Она вышла первой. Тальен и Монкриф последовали за ней.
К счастью, в коридоре никого не было, если не считать капельдинеров, сплетничавших в уголке. Тереза, побелевшая как полотно, но скорее обозленная, чем струсившая, потащила Монкрифа за собой в фойе. Там тоже никого не было.
— Говорите! — скомандовала она.
Бертран провел по мокрым волосам дрожащей рукой. Одежда промокла насквозь. Он дрожал от холода и устал так, что едва стоял на ногах.
— Говорите! — нетерпеливо повторила Тереза.
Тальен был почти парализован ужасом.
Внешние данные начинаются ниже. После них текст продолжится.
/-- The C9's steps: the slot ops (their slot is fixed by the constructor, R53) and, from `bundleIssue` on, the
events of spec/95, those that the package's own units bring about first. The `writeback`, `reasonCleared` and other arguments named `ctx` are CTXID values
(core x 4 + slot); values from 3,072 on name spilled contexts by their save number. -/
inductive Instr where
  /-- R102 -/
  | nop
  /-- R103 -/
  | br (x : ArgB)
  /-- R103 -/
  | brp (x : ArgB)
  /-- R103 -/
  | bri (x : ArgA)
  /-- R103 -/
  | call (x : ArgB)
  /-- R103 -/
  | calli (x : ArgA)
  /-- R103 -/
  | ret
  /-- R107 -/
  | loopn (x : ArgLP)
  /-- R109 -/
  | lexit
  /-- R328 -/
  | haltb
  /-- R275 -/
  | yield
  /-- R275 -/
  | sleepu (x : ArgA)
  /-- R276 -/
  | waitfe (x : ArgA)
  /-- R271 -/
  | trap (x : ArgW)
  /-- R272 -/
  | eret
  /-- R273 -/
  | snapst (x : ArgA)
  /-- R273 -/
  | snapld (x : ArgA)
  /-- R273 -/
  | snaprel
  /-- R236 -/
  | rprobe (x : ArgA)
  /-- R236 -/
  | wprobe (x : ArgA)
  /-- R239 -/
  | pgalloc (x : ArgA)
  /-- R44 -/
  | fmtset (x : ArgA)
  /-- R112 -/
  | csrr (x : ArgCS)
  /-- R112 -/
  | csrw (x : ArgCS)
  /-- R216 -/
  | fence (x : ArgA)
  /-- R271 -/
  | bkpt (x : ArgW)
  /-- R271 -/
  | abort (x : ArgW)
  /-- R332 -/
  | launch (x : ArgK)
  /-- R332 -/
  | launcht (x : ArgK)
  /-- R335 -/
  | kjoin (x : ArgA)
  /-- R332 -/
  | relaunch (x : ArgA)
  /-- R114 -/
  | add (x : ArgA)
  /-- R116 -/
  | addi (x : ArgI)
  /-- R114 -/
  | sub (x : ArgA)
  /-- R114 -/
  | mul (x : ArgA)
  /-- R114 -/
  | mulhi (x : ArgA)
  /-- R114 -/
  | mulhn (x : ArgA)
  /-- R114 -/
  | div (x : ArgA)
  /-- R114 -/
  | divn (x : ArgA)
  /-- R114 -/
  | rem (x : ArgA)
  /-- R114 -/
  | remn (x : ArgA)
  /-- R114 -/
  | min (x : ArgA)
  /-- R114 -/
  | minn (x : ArgA)
  /-- R114 -/
  | max (x : ArgA)
  /-- R114 -/
  | maxn (x : ArgA)
  /-- R114 -/
  | and (x : ArgA)
  /-- R116 -/
  | andi (x : ArgI)
  /-- R114 -/
  | or (x : ArgA)
  /-- R116 -/
  | ori (x : ArgI)
  /-- R114 -/
  | xor (x : ArgA)
  /-- R116 -/
  | xori (x : ArgI)
  /-- R114 -/
  | andn (x : ArgA)
  /-- R114 -/
  | shl (x : ArgA)
  /-- R116 -/
  | shli (x : ArgI)
  /-- R114 -/
  | shr (x : ArgA)
  /-- R116 -/
  | shri (x : ArgI)
  /-- R114 -/
  | sra (x : ArgA)
  /-- R116 -/
  | srai (x : ArgI)
  /-- R114 -/
  | rotl (x : ArgA)
  /-- R115 -/
  | clz (x : ArgA)
  /-- R115 -/
  | ctz (x : ArgA)
  /-- R115 -/
  | popc (x : ArgA)
  /-- R118 -/
  | bfx (x : ArgA)
  /-- R118 -/
  | bfxs (x : ArgA)
  /-- R118 -/
  | bfi (x : ArgA)
  /-- R115 -/
  | sext (x : ArgA)
  /-- R115 -/
  | zext (x : ArgA)
  /-- R115 -/
  | mov (x : ArgA)
  /-- R117 -/
  | movi (x : ArgW)
  /-- R117 -/
  | movhi (x : ArgW)
  /-- R120 -/
  | cmp (x : ArgP)
  /-- R120 -/
  | cmpi (x : ArgQ)
  /-- R118 -/
  | sel (x : ArgA)
  /-- R115 -/
  | abs (x : ArgA)
  /-- R115 -/
  | neg (x : ArgA)
  /-- R121 -/
  | pand (x : ArgPL)
  /-- R121 -/
  | por (x : ArgPL)
  /-- R121 -/
  | pxor (x : ArgPL)
  /-- R121 -/
  | pnot (x : ArgPL)
  /-- R121 -/
  | pmov (x : ArgPL)
  /-- R122 -/
  | fadds (x : ArgA)
  /-- R122 -/
  | fsubs (x : ArgA)
  /-- R122 -/
  | fmuls (x : ArgA)
  /-- R122 -/
  | ffmas (x : ArgA)
  /-- R122 -/
  | fmins (x : ArgA)
  /-- R122 -/
  | fmaxs (x : ArgA)
  /-- R123 -/
  | fcmps (x : ArgP)
  /-- R124 -/
  | fcvts (x : ArgCV)
  /-- R129 -/
  | ld (x : ArgM)
  /-- R129 -/
  | st (x : ArgM)
  /-- R129 -/
  | ldv (x : ArgM)
  /-- R129 -/
  | stv (x : ArgM)
  /-- R129 -/
  | ldvs (x : ArgM)
  /-- R129 -/
  | stvs (x : ArgM)
  /-- R130 -/
  | gath (x : ArgG)
  /-- R130 -/
  | scat (x : ArgG)
  /-- R134 -/
  | ldl (x : ArgM)
  /-- R134 -/
  | stul (x : ArgM)
  /-- R137 -/
  | atom (x : ArgM)
  /-- R137 -/
  | cas (x : ArgM)
  /-- R138 -/
  | aadd (x : ArgA)
  /-- R138 -/
  | amov (x : ArgA)
  /-- R129 -/
  | ldc (x : ArgM)
  /-- R292 -/
  | binit (x : ArgM)
  /-- R292 -/
  | bexpect (x : ArgM)
  /-- R292 -/
  | barrive (x : ArgM)
  /-- R293 -/
  | bwait (x : ArgM)
  /-- R293 -/
  | bwaitp (x : ArgM)
  /-- R292 -/
  | btest (x : ArgM)
  /-- R294 -/
  | cadd (x : ArgM)
  /-- R294 -/
  | cwaitge (x : ArgM)
  /-- R63 -/
  | nopL
  /-- R151 -/
  | vadd (x : ArgV)
  /-- R151 -/
  | vsub (x : ArgV)
  /-- R151 -/
  | vmul (x : ArgV)
  /-- R151 -/
  | vfma (x : ArgV)
  /-- R151 -/
  | vfms (x : ArgV)
  /-- R151 -/
  | vmin (x : ArgV)
  /-- R151 -/
  | vmax (x : ArgV)
  /-- R151 -/
  | vabs (x : ArgV)
  /-- R151 -/
  | vneg (x : ArgV)
  /-- R152 -/
  | vand (x : ArgV)
  /-- R152 -/
  | vor (x : ArgV)
  /-- R152 -/
  | vxor (x : ArgV)
  /-- R152 -/
  | vnot (x : ArgV)
  /-- R152 -/
  | vshl (x : ArgV)
  /-- R152 -/
  | vshr (x : ArgV)
  /-- R152 -/
  | vsra (x : ArgV)
  /-- R153 -/
  | vcmp (x : ArgV)
  /-- R154 -/
  | vsel (x : ArgV)
  /-- R154 -/
  | vmov (x : ArgV)
  /-- R154 -/
  | vmovs (x : ArgV)
  /-- R154 -/
  | vextr (x : ArgV)
  /-- R154 -/
  | vins (x : ArgV)
  /-- R155 -/
  | vperm (x : ArgV)
  /-- R155 -/
  | vslide (x : ArgV)
  /-- R155 -/
  | viota (x : ArgV)
  /-- R155 -/
  | vcompr (x : ArgV)
  /-- R156 -/
  | vcvt (x : ArgV)
  /-- R157 -/
  | vquant (x : ArgV)
  /-- R159 -/
  | vdeq (x : ArgV)
  /-- R161 -/
  | vdot (x : ArgV)
  /-- R162 -/
  | vrsum (x : ArgV)
  /-- R162 -/
  | vrmax (x : ArgV)
  /-- R162 -/
  | vrmin (x : ArgV)
  /-- R163 -/
  | vrmaxi (x : ArgV)
  /-- R163 -/
  | vrmini (x : ArgV)
  /-- R164 -/
  | vscan (x : ArgV)
  /-- R152 -/
  | vpopc (x : ArgV)
  /-- R152 -/
  | vclz (x : ArgV)
  /-- R165 -/
  | vrcp (x : ArgV)
  /-- R165 -/
  | vrsq (x : ArgV)
  /-- R165 -/
  | vexp2 (x : ArgV)
  /-- R165 -/
  | vlog2 (x : ArgV)
  /-- R165 -/
  | vtanh (x : ArgV)
  /-- R167 -/
  | vmset (x : ArgV)
  /-- R168 -/
  | vmops (x : ArgV)
  /-- R63 -/
  | nopV
  /-- R192 -/
  | mma (x : ArgMX)
  /-- R192 -/
  | mmaz (x : ArgMX)
  /-- R192 -/
  | mmas (x : ArgMX)
  /-- R194 -/
  | mcbld (x : ArgMX)
  /-- R195 -/
  | accrd (x : ArgMX)
  /-- R195 -/
  | accwr (x : ArgMX)
  /-- R197 -/
  | accz (x : ArgMX)
  /-- R198 -/
  | mwait (x : ArgMX)
  /-- R199 -/
  | mstat (x : ArgMX)
  /-- R198 -/
  | mdrain (x : ArgMX)
  /-- R63 -/
  | nopM
  /-- R303 -/
  | xcopy (x : ArgX)
  /-- R303 -/
  | xfill (x : ArgX)
  /-- R308 -/
  | xsub (x : ArgX)
  /-- R312 -/
  | xunsub (x : ArgX)
  /-- R311 -/
  | xslot (x : ArgX)
  /-- R373 -/
  | xremw (x : ArgX)
  /-- R374 -/
  | xrcopy (x : ArgX)
  /-- R376 -/
  | xcadd (x : ArgX)
  /-- R314 -/
  | xmcast (x : ArgX)
  /-- R315 -/
  | xmcastSet (x : ArgX)
  /-- R243 -/
  | xmigr (x : ArgX)
  /-- R402 -/
  | xcoll (x : ArgX)
  /-- R387 -/
  | xgjoin (x : ArgX)
  /-- R387 -/
  | xgleave (x : ArgX)
  /-- R387 -/
  | xgagree (x : ArgX)
  /-- R315 -/
  | xcancel (x : ArgX)
  /-- R63 -/
  | nopX
  /-- R39 -/
  | bundleIssue (core : Nat)
  /-- R36 -/
  | writeback (ctx idx : Nat)
  /-- R249 -/
  | reasonCleared (ctx : Nat)
  /-- R251 -/
  | quantum (core : Nat)
  /-- R275 -/
  | sleepWake (ctx : Nat)
  /-- R293 -/
  | promiseWake (ctx : Nat)
  /-- R265 -/
  | watchdog (ctx : Nat)
  /-- R257 -/
  | trapEntry (ctx : Nat)
  /-- R262 -/
  | haltArrival (launch : Nat) (unit : UnitId)
  /-- R262 -/
  | faultCompletion (launch : Nat)
  /-- R252 -/
  | preemptionRequest (idx : Nat)
  /-- R253 -/
  | preload (core : Nat)
  /-- R253 -/
  | swap (core : Nat)
  /-- R253 -/
  | spill (core : Nat)
  /-- R254 -/
  | tileFill (core slot : Nat)
  /-- R404 -/
  | restore (saved : Nat)
  /-- R179 -/
  | entryStart (core : Nat)
  /-- R169 -/
  | wave (core : Nat)
  /-- R181 -/
  | entryComplete (core : Nat)
  /-- R303 -/
  | copyStart (core job : Nat)
  /-- R290 -/
  | byteArrival (core job elem : Nat)
  /-- R306 -/
  | copyComplete (core job : Nat)
  /-- R309 -/
  | ringFill (quay idx n : Nat)
  /-- R310 -/
  | ringPull (quay idx n : Nat)
  /-- R312 -/
  | subscriptionClose (quay idx : Nat)
  /-- R314 -/
  | multicastDelivery (core job mem : Nat)
  /-- R228 -/
  | zeroingComplete (job seg : Nat)
  /-- R228 -/
  | drained (job seg : Nat)
  /-- R233 -/
  | demandFill (job seg page : Nat)
  /-- R233 -/
  | fillTimeout (job seg page : Nat)
  /-- R243 -/
  | migrationAccept (ctx : Nat)
  /-- R243 -/
  | migrationCopy (job seg : Nat)
  /-- R243 -/
  | rebind (job seg : Nat)
  /-- R281 -/
  | packetWaits (q : Nat)
  /-- R283 -/
  | dispatch (part : Nat)
  /-- R323 -/
  | blockLoad (launch : Nat)
  /-- R285 -/
  | predelay (part : Nat)
  /-- R328 -/
  | retirement (ctx : Nat)
  /-- R329 -/
  | launchCompletion (launch : Nat)
  /-- R284 -/
  | eventRecord (q : Nat)
  /-- R360 -/
  | flitSend (port : Nat)
  /-- R355 -/
  | ackTimer (chip vc : Nat)
  /-- R355 -/
  | replay (chip vc : Nat)
  /-- R364 -/
  | routeDead (job lchip cond : Nat)
  /-- R363 -/
  | noPath (job lchip : Nat)
  /-- R354 -/
  | restripe (port : Nat)
  /-- R353 -/
  | trainTimeout (port : Nat)
  /-- R353 -/
  | crcThreshold (port : Nat)
  /-- R353 -/
  | drain (port : Nat)
  /-- R353 -/
  | drainTimeout (port : Nat)
  /-- R359 -/
  | repin (chip vc : Nat)
  /-- R397 -/
  | recordStart (engine : Nat)
  /-- R26 -/
  | relock (cluster : Nat)
  /-- R261 -/
  | haltLine (launch : Nat) (unit : UnitId) (cause : Nat)
  /-- R280 -/
  | qtail (q : Nat) (t : Word32)
  /-- R282 -/
  | enable (q : Nat)
  /-- R282 -/
  | disable (q : Nat)
  /-- R282 -/
  | resume (q : Nat)
  /-- R266 -/
  | kill (q : Nat)
  /-- R227 -/
  | bind (block : Nat)
  /-- R227 -/
  | unbind (block : Nat)
  /-- R227 -/
  | release (block : Nat)
  /-- R227 -/
  | pool (block : Nat)
  /-- R240 -/
  | pageresp (tag : BitVec 16) (refused : Bool)
  /-- R268 -/
  | steprel (ctx : Nat)
  /-- R285 -/
  | preempt (core slot : Nat)
  /-- R277 -/
  | registerWrite (off : Nat) (val : Word64)
  /-- R220 -/
  | hostWrite (job : Nat) (addr : Word64) (data : List Byte)
  /-- R361 -/
  | dataFlit (port : Nat) (flit : Flit)
  /-- R361 -/
  | addFlit (port : Nat) (flit : Flit)
  /-- R355 -/
  | ack (port chip vc seq : Nat)
  /-- R355 -/
  | nak (port chip vc seq reason : Nat)
  /-- R354 -/
  | lossOfLight (port wavelength : Nat)
  /-- R353 -/
  | training (port : Nat) (groups : BitVec 4)
  /-- R353 -/
  | retrain (port : Nat)
  /-- R353 -/
  | fencePort (port : Nat)
  /-- R353 -/
  | disablePort (port : Nat)
  /-- R371 -/
  | qpError (job lchip vc : Nat)
  /-- R358 -/
  | routeWrite (job lchip : Nat) (word : Word64)
  /-- R366 -/
  | keyInstall (job : Nat) (key : BitVec 256)
  /-- R382 -/
  | gcreate (job group : Nat) (image : GroupImage)
  /-- R382 -/
  | gbind (job group : Nat)
  /-- R382 -/
  | gquiesce (job group : Nat)
  /-- R382 -/
  | gresume (job group : Nat)
  /-- R382 -/
  | gevict (job group rank : Nat)
  /-- R382 -/
  | gabort (job group : Nat)
  /-- R382 -/
  | gdestroy (job group : Nat)
  /-- R383 -/
  | treeProgrammed (job group tree status nmem : Nat)
  /-- R385 -/
  | commit (job group : Nat) (msg : CommitMsg)
  /-- R394 -/
  | instanceComplete (engine job group pid inst : Nat)
  /-- R400 -/
  | instanceAbort (job group pid inst code : Nat)
  /-- R407 -/
  | resetCold
  /-- R407 -/
  | resetWarm
  /-- R407 -/
  | resetDie (die : Nat)
  /-- R407 -/
  | resetCluster (cluster : Nat)
  /-- R407 -/
  | resetCore (core : Nat)
  /-- R407 -/
  | resetMatrix (core : Nat)
  /-- R407 -/
  | resetCopy (core : Nat)
  /-- R407 -/
  | resetQuay (quay : Nat)
  /-- R407 -/
  | resetPort (port : Nat)
  /-- R407 -/
  | resetCollective (engine : Nat)
  /-- R406 -/
  | perst
  /-- R406 -/
  | hotReset
  /-- R410 -/
  | setmode (fn : Nat) (host : Bool)
  /-- R411 -/
  | sensorRead (sensor : Nat)
  /-- R411 -/
  | telemetryUpdate (sensor val : Nat)
  /-- R410 -/
  | scrub (addr : Nat)
  /-- R28 -/
  | partition (part : Nat) (cores : List Nat) (slotid : Nat)
  /-- R27 -/
  | powerUp (part : Nat)
  /-- R297 -/
  | slotMask (part : Option Nat) (id : Nat) (mask : Word64)
  /-- R265 -/
  | watchdogLimit (part : Nat) (limit : Word32)
  /-- R23 -/
  | powerCap (watts : Nat)
  /-- R23 -/
  | capWindow (cluster : Nat)
  /-- R26 -/
  | frequencyStep (cluster mhz : Nat)
  /-- R412 -/
  | ageingStep (cluster : Nat)
  /-- R29 -/
  | chipNumber (phys : Nat)
  /-- R413 -/
  | spdmSession (ok : Bool)
  /-- R413 -/
  | firmwareWrite (comp : Nat) (good : Bool)
  /-- R413 -/
  | activate (comp : Nat)
  /-- R413 -/
  | selfCheck (comp : Nat) (ok : Bool)
  /-- R360 -/
  | creditReturn (port dport vc n : Nat)
  /-- R371 -/
  | priorityFlowControl (port prio : Nat) (pause : Bool)
  /-- R223 -/
  | createJob (job : Nat) (image : JobImage)
  /-- R410 -/
  | ageingApproval (cluster : Nat) (approve : Bool)
  deriving DecidableEq, Repr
Он ни о чем не расспрашивал молодого человека, только смотрел широко раскрытыми, полными страха глазами, словно хотел вырвать у него слова, прежде чем они слетят с губ.
— Я был на улице Вильедо, — задыхаясь, бормотал Монкриф, — когда разразилась гроза. Пришлось поискать убежища под навесом дома, напротив того, где живет гражданка. Я пробыл там довольно долго. Потом буря немного улеглась… и появились солдаты Национальной гвардии. Я видел их даже в темноте. Они прошли довольно близко от меня и говорили о гражданке Кабаррюс. Потом они перешли улицу и вломились в дом. Я видел в дверях гражданина Шовелена. Он обругал их за опоздание. Всего их семеро, капитан и шестеро солдат, да… и еще тот астматик.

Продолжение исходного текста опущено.